* Aim of the task:
Print, from the listing below, the lines starting at the line containing "f).svc = s.svc := rfl" and ending at the line containing "f).out = s.out := rfl", exactly as they stand, and print nothing else.

* Data section:
***

/-! msFault code -/

@[simp] theorem State.msFault_part (code : Nat) : (s.msFault code).part = s.part := rfl
@[simp] theorem State.msFault_cores (code : Nat) : (s.msFault code).cores = s.cores := rfl
@[simp] theorem State.msFault_tier (code : Nat) : (s.msFault code).tier = s.tier := rfl
@[simp] theorem State.msFault_pageMap (code : Nat) : (s.msFault code).pageMap = s.pageMap := rfl
@[simp] theorem State.msFault_sqStore (code : Nat) : (s.msFault code).sqStore = s.sqStore := rfl
@[simp] theorem State.msFault_tm (code : Nat) : (s.msFault code).tm = s.tm := rfl
@[simp] theorem State.msFault_tgs (code : Nat) : (s.msFault code).tgs = s.tgs := rfl
@[simp] theorem State.msFault_saddleQ (code : Nat) : (s.msFault code).saddleQ = s.saddleQ := rfl
@[simp] theorem State.msFault_pn (code : Nat) : (s.msFault code).pn = s.pn := rfl
@[simp] theorem State.msFault_fi (code : Nat) : (s.msFault code).fi = s.fi := rfl
@[simp] theorem State.msFault_hp (code : Nat) : (s.msFault code).hp = s.hp := rfl
@[simp] theorem State.msFault_ws (code : Nat) : (s.msFault code).ws = s.ws := rfl
@[simp] theorem State.msFault_prog (code : Nat) : (s.msFault code).prog = s.prog := rfl
@[simp] theorem State.msFault_fsvc (code : Nat) : (s.msFault code).fsvc = s.fsvc := rfl
@[simp] theorem State.msFault_cu (code : Nat) : (s.msFault code).cu = s.cu := rfl
@[simp] theorem State.msFault_ck (code : Nat) : (s.msFault code).ck = s.ck := rfl
@[simp] theorem State.msFault_fprint (code : Nat) : (s.msFault code).fprint = s.fprint := rfl
@[simp] theorem State.msFault_reinLimit (code : Nat) : (s.msFault code).reinLimit = s.reinLimit := rfl
@[simp] theorem State.msFault_sealed (code : Nat) : (s.msFault code).sealed = s.sealed := rfl
@[simp] theorem State.msFault_svc (code : Nat) : (s.msFault code).svc = s.svc := rfl
@[simp] theorem State.msFault_slot (code : Nat) : (s.msFault code).slot = s.slot := rfl
@[simp] theorem State.msFault_pinc (code : Nat) : (s.msFault code).pinc = s.pinc := rfl
@[simp] theorem State.msFault_errs (code : Nat) : (s.msFault code).errs = s.errs := rfl
@[simp] theorem State.msFault_coreFaults (code : Nat) : (s.msFault code).coreFaults = s.coreFaults := rfl
@[simp] theorem State.msFault_net (code : Nat) : (s.msFault code).net = s.net := rfl
@[simp] theorem State.msFault_out (code : Nat) : (s.msFault code).out = s.out := rfl
@[simp] theorem State.msFault_draws (code : Nat) : (s.msFault code).draws = s.draws := rfl
@[simp] theorem State.msFault_pending (code : Nat) : (s.msFault code).pending = s.pending := rfl

/-! modPort p f -/

@[simp] theorem State.modPort_part (p : Nat) (f : FiPort → FiPort) : (s.modPort p f).part = s.part := rfl
@[simp] theorem State.modPort_cores (p : Nat) (f : FiPort → FiPort) : (s.modPort p f).cores = s.cores := rfl
@[simp] theorem State.modPort_tier (p : Nat) (f : FiPort → FiPort) : (s.modPort p f).tier = s.tier := rfl
@[simp] theorem State.modPort_pageMap (p : Nat) (f : FiPort → FiPort) : (s.modPort p f).pageMap = s.pageMap := rfl
@[simp] theorem State.modPort_sqStore (p : Nat) (f : FiPort → FiPort) : (s.modPort p f).sqStore = s.sqStore := rfl
@[simp] theorem State.modPort_tm (p : Nat) (f : FiPort → FiPort) : (s.modPort p f).tm = s.tm := rfl
@[simp] theorem State.modPort_tgs (p : Nat) (f : FiPort → FiPort) : (s.modPort p f).tgs = s.tgs := rfl
@[simp] theorem State.modPort_saddleQ (p : Nat) (f : FiPort → FiPort) : (s.modPort p f).saddleQ = s.saddleQ := rfl
@[simp] theorem State.modPort_pn (p : Nat) (f : FiPort → FiPort) : (s.modPort p f).pn = s.pn := rfl
@[simp] theorem State.modPort_hp (p : Nat) (f : FiPort → FiPort) : (s.modPort p f).hp = s.hp := rfl
@[simp] theorem State.modPort_ws (p : Nat) (f : FiPort → FiPort) : (s.modPort p f).ws = s.ws := rfl
@[simp] theorem State.modPort_prog (p : Nat) (f : FiPort → FiPort) : (s.modPort p f).prog = s.prog := rfl
@[simp] theorem State.modPort_fsvc (p : Nat) (f : FiPort → FiPort) : (s.modPort p f).fsvc = s.fsvc := rfl
@[simp] theorem State.modPort_cu (p : Nat) (f : FiPort → FiPort) : (s.modPort p f).cu = s.cu := rfl
@[simp] theorem State.modPort_ck (p : Nat) (f : FiPort → FiPort) : (s.modPort p f).ck = s.ck := rfl
@[simp] theorem State.modPort_ms (p : Nat) (f : FiPort → FiPort) : (s.modPort p f).ms = s.ms := rfl
@[simp] theorem State.modPort_fprint (p : Nat) (f : FiPort → FiPort) : (s.modPort p f).fprint = s.fprint := rfl
@[simp] theorem State.modPort_reinLimit (p : Nat) (f : FiPort → FiPort) : (s.modPort p f).reinLimit = s.reinLimit := rfl
@[simp] theorem State.modPort_sealed (p : Nat) (f : FiPort → FiPort) : (s.modPort p f).sealed = s.sealed := rfl
@[simp] theorem State.modPort_svc (p : Nat) (f : FiPort → FiPort) : (s.modPort p f).svc = s.svc := rfl
@[simp] theorem State.modPort_slot (p : Nat) (f : FiPort → FiPort) : (s.modPort p f).slot = s.slot := rfl
@[simp] theorem State.modPort_pinc (p : Nat) (f : FiPort → FiPort) : (s.modPort p f).pinc = s.pinc := rfl
@[simp] theorem State.modPort_errs (p : Nat) (f : FiPort → FiPort) : (s.modPort p f).errs = s.errs := rfl
@[simp] theorem State.modPort_coreFaults (p : Nat) (f : FiPort → FiPort) : (s.modPort p f).coreFaults = s.coreFaults := rfl
@[simp] theorem State.modPort_net (p : Nat) (f : FiPort → FiPort) : (s.modPort p f).net = s.net := rfl
@[simp] theorem State.modPort_out (p : Nat) (f : FiPort → FiPort) : (s.modPort p f).out = s.out := rfl
@[simp] theorem State.modPort_draws (p : Nat) (f : FiPort → FiPort) : (s.modPort p f).draws = s.draws := rfl
@[simp] theorem State.modPort_pending (p : Nat) (f : FiPort → FiPort) : (s.modPort p f).pending = s.pending := rfl

/-! ingStat hi lo -/

@[simp] theorem State.ingStat_part (hi lo : Nat) : (s.ingStat hi lo).part = s.part := rfl
@[simp] theorem State.ingStat_cores (hi lo : Nat) : (s.ingStat hi lo).cores = s.cores := rfl
@[simp] theorem State.ingStat_tier (hi lo : Nat) : (s.ingStat hi lo).tier = s.tier := rfl
@[simp] theorem State.ingStat_pageMap (hi lo : Nat) : (s.ingStat hi lo).pageMap = s.pageMap := rfl
@[simp] theorem State.ingStat_sqStore (hi lo : Nat) : (s.ingStat hi lo).sqStore = s.sqStore := rfl
@[simp] theorem State.ingStat_tm (hi lo : Nat) : (s.ingStat hi lo).tm = s.tm := rfl
@[simp] theorem State.ingStat_tgs (hi lo : Nat) : (s.ingStat hi lo).tgs = s.tgs := rfl
@[simp] theorem State.ingStat_saddleQ (hi lo : Nat) : (s.ingStat hi lo).saddleQ = s.saddleQ := rfl
@[simp] theorem State.ingStat_pn (hi lo : Nat) : (s.ingStat hi lo).pn = s.pn := rfl
@[simp] theorem State.ingStat_hp (hi lo : Nat) : (s.ingStat hi lo).hp = s.hp := rfl
@[simp] theorem State.ingStat_ws (hi lo : Nat) : (s.ingStat hi lo).ws = s.ws := rfl
@[simp] theorem State.ingStat_prog (hi lo : Nat) : (s.ingStat hi lo).prog = s.prog := rfl
@[simp] theorem State.ingStat_fsvc (hi lo : Nat) : (s.ingStat hi lo).fsvc = s.fsvc := rfl
@[simp] theorem State.ingStat_cu (hi lo : Nat) : (s.ingStat hi lo).cu = s.cu := rfl
@[simp] theorem State.ingStat_ck (hi lo : Nat) : (s.ingStat hi lo).ck = s.ck := rfl
@[simp] theorem State.ingStat_ms (hi lo : Nat) : (s.ingStat hi lo).ms = s.ms := rfl
@[simp] theorem State.ingStat_fprint (hi lo : Nat) : (s.ingStat hi lo).fprint = s.fprint := rfl
@[simp] theorem State.ingStat_reinLimit (hi lo : Nat) : (s.ingStat hi lo).reinLimit = s.reinLimit := rfl
@[simp] theorem State.ingStat_sealed (hi lo : Nat) : (s.ingStat hi lo).sealed = s.sealed := rfl
@[simp] theorem State.ingStat_svc (hi lo : Nat) : (s.ingStat hi lo).svc = s.svc := rfl
@[simp] theorem State.ingStat_slot (hi lo : Nat) : (s.ingStat hi lo).slot = s.slot := rfl
@[simp] theorem State.ingStat_pinc (hi lo : Nat) : (s.ingStat hi lo).pinc = s.pinc := rfl
@[simp] theorem State.ingStat_errs (hi lo : Nat) : (s.ingStat hi lo).errs = s.errs := rfl
@[simp] theorem State.ingStat_coreFaults (hi lo : Nat) : (s.ingStat hi lo).coreFaults = s.coreFaults := rfl
@[simp] theorem State.ingStat_net (hi lo : Nat) : (s.ingStat hi lo).net = s.net := rfl
@[simp] theorem State.ingStat_out (hi lo : Nat) : (s.ingStat hi lo).out = s.out := rfl
@[simp] theorem State.ingStat_draws (hi lo : Nat) : (s.ingStat hi lo).draws = s.draws := rfl
@[simp] theorem State.ingStat_pending (hi lo : Nat) : (s.ingStat hi lo).pending = s.pending := rfl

***

* Output of the task:
@[simp] theorem State.modPort_svc (p : Nat) (f : FiPort → FiPort) : (s.modPort p f).svc = s.svc := rfl
@[simp] theorem State.modPort_slot (p : Nat) (f : FiPort → FiPort) : (s.modPort p f).slot = s.slot := rfl
@[simp] theorem State.modPort_pinc (p : Nat) (f : FiPort → FiPort) : (s.modPort p f).pinc = s.pinc := rfl
@[simp] theorem State.modPort_errs (p : Nat) (f : FiPort → FiPort) : (s.modPort p f).errs = s.errs := rfl
@[simp] theorem State.modPort_coreFaults (p : Nat) (f : FiPort → FiPort) : (s.modPort p f).coreFaults = s.coreFaults := rfl
@[simp] theorem State.modPort_net (p : Nat) (f : FiPort → FiPort) : (s.modPort p f).net = s.net := rfl
@[simp] theorem State.modPort_out (p : Nat) (f : FiPort → FiPort) : (s.modPort p f).out = s.out := rfl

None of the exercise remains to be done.